▶ _Goal of the exercise_: Among the entries below, please show each line that carries the word "bits".

[Records from a data source]
-- ==== Sys2Proof/Syntax.lean ====
section
/-! DEFINITION. The commands of the block: one constructor of Instr for each row of spec/opcode_table.json,
with the operands the row's chapter gives it. -/

namespace Sys2Proof

/-- A hardware thread: core number (R15) and thread number (R109). -/
structure Tid where
  core : Fin 512
  thr : Fin 8
  deriving DecidableEq, Repr

/-- The scopes of R289. -/
inductive Scope where
  | core | cluster | die | system
  deriving DecidableEq, Repr

/-- The addressing mode of the M layout (R91). -/
inductive MMode where
  | disp (d : BitVec 10)
  | post (d : BitVec 10)
  | pre (d : BitVec 10)
  | idx (rb : Reg) (scale : BitVec 2)
  deriving DecidableEq, Repr

/-- Access sizes of R91: 1, 2, 4 and 8 bytes. -/
inductive Size where
  | b1 | b2 | b4 | b8
  deriving DecidableEq, Repr

/-- The short operations of R84. -/
inductive ShortOp where
  | nop
  | mov (rd ra : Reg) | add (rd ra : Reg) | sub (rd ra : Reg) | and (rd ra : Reg) | or (rd ra : Reg)
  | xor (rd ra : Reg) | shl (rd ra : Reg) | shr (rd ra : Reg) | sar (rd ra : Reg)
  | addi (rd : Reg) (imm : BitVec 5) | shli (rd : Reg) (imm : BitVec 5) | shri (rd : Reg) (imm : BitVec 5)
  | sari (rd : Reg) (imm : BitVec 5) | li (rd : Reg) (imm : BitVec 5)
  | neg (rd ra : Reg) | fadd (rd ra : Reg) | fsub (rd ra : Reg) | fmul (rd ra : Reg)
  | min (rd ra : Reg) | max (rd ra : Reg) | clr (rd : Reg) | slt (rd ra : Reg) | sltu (rd ra : Reg)
  deriving DecidableEq, Repr

/-- Who makes an access: a thread of a core (its privilege is read from the state), a core's DMA engine,
a skiver, the command processor, the management plane, the host port, or a peer device (R113, R148, R263). -/
inductive Agent where
  | thread (t : Tid)
  | dma (c : Fin 512)
  | skiver (s : Fin 80)
  | cp
  | mgmt
  | host
  | peer (dev : BitVec 10)
  deriving DecidableEq, Repr

/-- Statuses of remote accesses (R149, R314). -/
inductive Status where
  | ok | nowin | bound | data | unreach
  deriving DecidableEq, Repr

/-- What the world answers where an access leaves the part (host aperture R433, peer device R406):
a status and the bytes of a read. An access that stays on the part ignores it. -/
structure ExtAns where
  status : Status
  data : List Byte
  deriving DecidableEq, Repr

/-- A bus access: a read of `len` bytes or a write with one enable a byte (R147). -/
inductive Acc where
  | read (off : Nat) (len : Nat)
  | write (off : Nat) (data : List Byte) (en : List Bool)
  deriving DecidableEq, Repr

/-- What a packet is for (R371); the numbers of a frame's KIND follow this order (log 21). -/
inductive PktKind where
  | read | write | record | contribution | posting | status | data
  deriving DecidableEq, Repr

/-- How a packet is copied on its way (R371, R378). -/
inductive Multicast where
  | none | row | column | edgeRow
  deriving DecidableEq, Repr

/-- The header of an on-die packet, as it arrives (R371). `dest` numbers the target's router and port. -/
structure Packet where
  dest : BitVec 16
  src : Fin 597
  mid : Fin 64 := 0
  ph : Bool := true
  mc : Multicast := .none
  cls : BitVec 2 := 1
  rsp : Bool := false
  kind : PktKind
  slot : Fin 128
  gen : Bool := false
  len : BitVec 4 := 1
  cm : Bool := false
  ce : Bool := false
  crc : Half
  deriving DecidableEq, Repr

/-- A host completion (R433). -/
inductive HostCpl where
  | success | unsupported | abort | timeout | poisoned
  deriving DecidableEq, Repr

/-- The unit of a pace monitor (R29, R35). -/
inductive PaceUnit where
  | cluster (k : Fin 64)
  | slice (s : Fin 80)
  deriving DecidableEq, Repr

/-- Which configuration register of a cinch group is written (R283, R288). -/
inductive CinchReg where
  | node (k : Fin 64)
  | root
  | xcfg
  deriving DecidableEq, Repr

/-- The reporter of a cinch report at the root: a cluster node, a child device, or the parent's release (R279). -/
inductive CinchFrom where
  | node (k : Fin 64)
  | child
  | parent
  deriving DecidableEq, Repr

/-- Keeper registers (R165). -/
inductive KeepReg where
  | base | bound | ctl
  deriving DecidableEq, Repr

/-- Storage that an upset can strike (R154, R161, R317, R328, R427). -/
inductive UpsetPlace where
  | spad (c : Fin 512) (word : Fin 524288)
  | dram (s : Fin 80) (sector : Fin 402653184)
  | skvBuf (s : Fin 80) (word : Fin 131072)
  | ringMem (word : Fin 524288)
  | dcache (c : Fin 512) (set : Fin 64) (way : Fin 8)
  | icache (c : Fin 512) (line : Nat)
  deriving DecidableEq, Repr
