-- ==== Sys2Proof/Machine/State.lean ====
section
/-! DEFINITION. The state of the part as plain data, every piece the spec names, and the state after reset. A field's
default is its reset value; a table's absent entry is at its default. Names and rules as INVENTORY.md lists them. -/

namespace Sys2Proof.Machine

/-- Tags of R70; the reserved tags are never held. -/
inductive Tag where
  | empty | int | f64 | seg | addr | code | stat | hndl | tcfg
  deriving DecidableEq, Repr

/-- A tagged word (R70). -/
structure TWord where
  tag : Tag := .empty
  data : Word := 0
  deriving DecidableEq, Repr

/-- A memory with error marks: bytes, poisoned units (rows or sectors), and code words in error with the number of
symbols struck (R154, R317). -/
structure EccMem where
  bytes : Bytes := []
  poison : Table Bool := []
  upsets : Table Nat := []
  deriving DecidableEq, Repr

/-! ## Threads -/

/-- ST of R137. -/
inductive ThrSt where
  | stopped | run | wait | dispatch | faulted
  deriving DecidableEq, Repr

/-- Commands of THR_CTL (R112, R137). -/
inductive ThrCmd where
  | start | stop | resume | kill
  deriving DecidableEq, Repr

/-- How a loaded value becomes a word (R78, R79). -/
inductive LoadAs where
  | zero | sign | f64 | tagged
  deriving DecidableEq, Repr

/-- What completes when an outstanding scalar access has its answer. -/
inductive AccFin where
  | load (rd : Nat) (as : LoadAs) (base : Option (Nat × Word))
  | store (base : Option (Nat × Word))
  | push
  | pop (rd : Nat)
  | call (target : Word) (compat : Bool)
  | ret
  | acquire (rd : Nat) (scope : Scope)
  | release
  deriving DecidableEq, Repr

/-- The slice map as a translator holds it (R312, R315). -/
structure SliceMap where
  bits : BitVec 80 := BitVec.allOnes 80
  n : Nat := 80
  deriving DecidableEq, Repr

/-- A checked scalar access: segment address, global address, size, bytes of a store, and its completion; the map that
translated it when it issued (R315). -/
structure GAcc where
  addr : Word
  ga : Nat
  size : Nat
  tagged : Bool
  wdata : Option (List Byte)
  kseg : Bool
  stream : Bool
  fin : AccFin
  map : SliceMap := {}
  /-- its slot at the core's source port (R372); 128: none -/
  slot : Nat := 128
  /-- the response that its source port has taken already: status number and data (R382, R404) -/
  answer : Option (Nat × List Byte) := none
  deriving DecidableEq, Repr

/-- Why a thread is held between two instructions (R111, R160, R174, R298). -/
inductive Held where
  /-- an access that bypasses the cache is outstanding; its fabric slot, when it takes one -/
  | acc (g : GAcc)
  /-- the access stalls for the miss slot, or owns the miss -/
  | miss (g : GAcc)
  /-- the instruction waits for write-backs of the core's dirty lines, then runs on with its checked access, if it
  makes one -/
  | drain (i : Instr) (g : Option GAcc)
  /-- a blocking instruction that waits (ST is WAIT) -/
  | wait (i : Instr)
  /-- a commit whose message is in flight -/
  | commit (id : Nat) (i : Instr)
  /-- an instruction accepted by the matrix or vector engine -/
  | engine
  deriving DecidableEq, Repr

/-- One hardware thread (R75 to R77, R137). Pointers and pc are the data of ADDR words. -/
structure ThreadSt where
  regs : Table TWord := []
  pc : Word := 0
  dsp : Word := 0
  rtp : Word := 0
  lnk : TWord := {}
  lc : Word := 0
  ls : Word := 0
  le : Word := 0
  priv : Bool := false
  compat : Bool := false
  st : ThrSt := .stopped
  df : Bool := false
  pri : BitVec 2 := 0
  maxpriv : Bool := false
  cause : Half := 0
  entry : Word := 0
  segt : Word := 0
  ssegt : Word := 0
  sdsp : Word := 0
  srtp : Word := 0
  /-- the THREAD_FAULT notice of the present fault has been taken (R126) -/
  notified : Bool := false
  held : Option Held := none
  /-- THR_CTL commands that apply at the next boundary (R112), oldest first -/
  cmds : List ThrCmd := []
  staging : List Byte := []
  /-- the bound queue whose handler runs (R270) -/
  handler : Option (Fin 32) := none
  deriving DecidableEq, Repr

/-- Thread n after a core reset (R77, R137); thread 0 is at supervisor level. -/
def ThreadSt.reset (n : Nat) : ThreadSt :=
  { priv := decide (n = 0), maxpriv := decide (n = 0) }

/-- Thread 0's second bank (R125). -/
structure Bank where
  regs : Table TWord := []
  dsp : Word := 0
  rtp : Word := 0
  lc : Word := 0
  ls : Word := 0
  le : Word := 0
  deriving DecidableEq, Repr

/-! ## Core memories -/

/-- A segment-cache entry (R86, R87). -/
structure SegEnt where
  table : Nat
  sel : Nat
  base : Word
  attr : Word
  deriving DecidableEq, Repr

/-- A data-cache way (R158, R159): line address, bytes, dirty mask, age, a struck parity. -/
structure DLine where
  valid : Bool := false
  line : Nat := 0
  bytes : List Byte := []
  dirty : Nat := 0
  age : Nat := 0
  parity : Bool := false
  deriving DecidableEq, Repr
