/-- A word that a load may deliver. EMPTY in memory is EMPTY in the register, with data zero (R70, R73). -/
def normWord (w : TWord) : TWord := if w.tag = .empty then {} else w

/-- HBM and host-aperture data of this device through a C segment are cached (R89, R158, R523). -/
def cacheable (e : SegEnt) (ga : Nat) : Bool := e.c && decide (ga < 2 ^ 48) && (decodeLocal ga).isTaggable

/-- A watchpoint matches a global access (R516). -/
def wpMatch (d : DbgSt) (n ga size : Nat) (write : Bool) : Bool :=
  (countFrom 0 2).any (fun i =>
    let b := (tget wordDef d.wp i).toNat
    let w := (tget wordDef d.wpc i).toNat
    bitOf w (56 + n) && bitOf w (if write then 49 else 48) && decide (ga < b + w % 2 ^ 48) && decide (b < ga + size))

/-- A watchpoint that matches an access of an instruction halts the core when the instruction has completed (R516). -/
def watch (t : Tid) (ga size : Nat) (write : Bool) : M Unit :=
  modify (fun s => if wpMatch (s.core t.core.val).dbg t.thr.val ga size write then
    s.modCore t.core.val (fun x => { x with dbg := { x.dbg with haltReq := true } }) else s)

/-- Store of a tagged word through a table, performed at once. -/
def tagStoreAt (t : Tid) (sup : Bool) (addr : Word) (w : TWord) : M Unit := do
  let (e, g) ← segCheck t sup addr 16 16 true .w 0
  syncStore t (wAddr addr) g (wordBytes w) (cacheable e g)
  watch t g 16 true

/-- Load of a tagged word through a table, performed at once. -/
def tagLoadAt (t : Tid) (sup : Bool) (addr : Word) : M TWord := do
  let (e, g) ← segCheck t sup addr 16 16 true .r 0
  let b ← syncLoad t (wAddr addr) g 16 (cacheable e g)
  watch t g 16 false
  match bytesWord b with
  | some w => pure (normWord w)
  | none => mtrap .tagMem 0 (wAddr addr)

/-! ## Frames (R121) -/

/-- The nine words of a frame with their offsets, in the order stored. -/
def frameWords (n : Nat) (x : ThreadSt) (cause : Word) (detail : TWord) (ret : Word) : List (Nat × TWord) :=
  [(128, wAddr x.le), (112, wAddr x.ls), (96, wInt x.lc), (80, detail), (64, wInt cause), (48, wAddr x.rtp),
   (32, wAddr x.dsp), (16, ⟨.stat, srWord n x⟩), (0, ⟨.code, mkCode ret x.compat⟩)]

def storeFrame (t : Tid) (f : Word) : List (Nat × TWord) → M Unit
  | [] => pure ()
  | (o, w) :: r => do
    tagStoreAt t true (pAdd f o) w
    storeFrame t f r

/-! ## Stopping and core reset -/

/-- A write of MTX_ARM takes effect (R194, R195): bit 0 the capture, bits 1 and 2 the maxima. -/
def MtxSt.armNow (m : MtxSt) (v : BitVec 3) : MtxSt :=
  let m := if v.getLsbD 0 then { m with special := 0 } else m
  let m := if v.getLsbD 1 then { m with amaxCum := tset halfDef m.amaxCum 0 0 } else m
  if v.getLsbD 2 then { m with amaxCum := tset halfDef m.amaxCum 1 0 } else m

/-- The drain of thread `n` is over: arms that waited for it alone take effect, in order (R196). -/
def MtxSt.drainOver (m : MtxSt) (n : Nat) : MtxSt :=
  let l := m.arms.map (fun p => (p.1, p.2.filter (fun t => decide (t.val ≠ n))))
  (l.filter (fun p => p.2.isEmpty)).foldl (fun m p => m.armNow p.1) { m with arms := l.filter (fun p => !p.2.isEmpty) }

/-- Drop the unwritten matrix instructions of a thread (R176). -/
def mtxAbandon (x : CoreSt) (n : Nat) : CoreSt :=
  let m := { x.mtx with ops := x.mtx.ops.filter (fun o => decide (o.t.val ≠ n) || o.written) }
  { x with mtx := if m.ops.any (fun o => decide (o.t.val = n)) then m else m.drainOver n }

/-- The thread stands at an instruction boundary, or at one it may abandon: nothing outstanding, no written matrix
instruction, no accepted vector instruction (R112, R176, R207, R551). -/
def atBoundary (x : CoreSt) (n : Nat) : Bool :=
  (match (x.t n).held with
   | none => true
   | some (.wait _) => true
   | some .engine => x.mtx.ops.all (fun o => decide (o.t.val ≠ n) || !o.written)
   | _ => false)
  && x.vec.ops.all (fun o => decide (o.t.val ≠ n))

/-- Registers under R77; the THR_ registers and the staging buffer stay. -/
def resetRegs (n : Nat) (x : ThreadSt) : ThreadSt :=
  { x with regs := [], pc := 0, dsp := 0, rtp := 0, lnk := {}, lc := 0, ls := 0, le := 0, priv := decide (n = 0),
           compat := false }

/-- STOP at a boundary: the wait is abandoned and pc stays (R112). DESIGN CHOICE (log 82): a FAULTED thread stays
FAULTED also where R122 stops the others. -/
def stopNow (x : CoreSt) (n : Nat) : CoreSt :=
  let x := mtxAbandon x n
  x.modT n (fun t =>
    match t.st with
    | .run | .wait | .dispatch => { t with st := .stopped, held := none }
    | _ => t)

/-- What START and KILL of thread 0 do beside its registers: R77 sends it to R503, where both banks are EMPTY. DESIGN
CHOICE (log 82): it is then in its primary bank with both gate counts 0. -/
def resetBanks (n : Nat) (x : CoreSt) : CoreSt :=
  if n = 0 then { x with shadow := {}, inShadow := false, gnp := 0, gns := 0, holdOff := false } else x

/-- KILL at a boundary (R112, R259). -/
def killNow (x : CoreSt) (n : Nat) : CoreSt :=
  if (x.t n).st = .stopped then mtxAbandon x n
  else (resetBanks n (mtxAbandon x n)).modT n (fun t =>
    { resetRegs n t with st := .stopped, held := none, staging := [], handler := none, df := false, notified := false })

/-- START from STOPPED (R112). -/
def startNow (x : CoreSt) (n : Nat) : CoreSt :=
  if (x.t n).st = .stopped then (resetBanks n x).modT n (fun t =>
    { resetRegs n t with st := .run, priv := true, pc := codePc t.entry, dsp := codePc t.sdsp, rtp := codePc t.srtp,
                         compat := codeMode t.entry, lc := 0, held := none, df := false, notified := false })
  else x

/-- STOP of every thread but one at its next boundary (R122). -/
def stopOthers (x : CoreSt) (but : Option Nat) : CoreSt :=
  (countFrom 0 8).foldl (fun x n =>
    if some n = but then x
    else if atBoundary x n then stopNow x n
    else x.modT n (fun t => { t with cmds := t.cmds ++ [.stop] })) x

/-- Epochs advance by one, skipping 0 (R255). -/
def nextEpoch (e : BitVec 16) : BitVec 16 := if e + 1 = 0 then 1 else e + 1

/-- The core-reset state (R503, R284, R518): scratchpad contents, debug registers, fence marks and cinch membership
stay; the epoch advances. -/
def resetCore (x : CoreSt) : CoreSt :=
  { (coreDef 0) with
    spad := { mem := x.spad.mem }
    epoch := nextEpoch x.epoch
    resetCause := x.resetCause
    cinch := x.cinch.map (fun p => (p.1, { p.2 with out := false }))
    dbg := x.dbg
    fenced := x.fenced
    hardFence := x.hardFence
    stale := x.stale }

/-- Drop cinch entries that became the default, to keep the table canonical. -/
def cinchNorm (x : CoreSt) : CoreSt := { x with cinch := x.cinch.filter (fun p => decide (p.2 ≠ {})) }

/-- Slots of a source port emptied; one that was in use takes its next generation (R380, R381). -/
def clearSlots (s : State) (port : Nat) : State :=
  let p := tget portDef s.fabric.ports port
  let free := fun (q : Nat × FabSlot) => (q.1, ({ gen := q.2.gen != q.2.busy } : FabSlot))
  let p := { p with slots := (p.slots.map free).filter (fun q => decide (q.2 ≠ {})) }
  apDetach { s with fabric := { s.fabric with ports := tset portDef s.fabric.ports port p } } (fun q => decide (q.1 = port))

def Sender.ofCore (c : Nat) (dev : Nat) : Sender → Bool
  | .thread d k _ => decide (d = dev) && decide (k = c)
  | _ => false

▶ _Task answer_:
  bits : BitVec 80 := BitVec.allOnes 80
/-- A write of MTX_ARM takes effect (R194, R195): bit 0 the capture, bits 1 and 2 the maxima. -/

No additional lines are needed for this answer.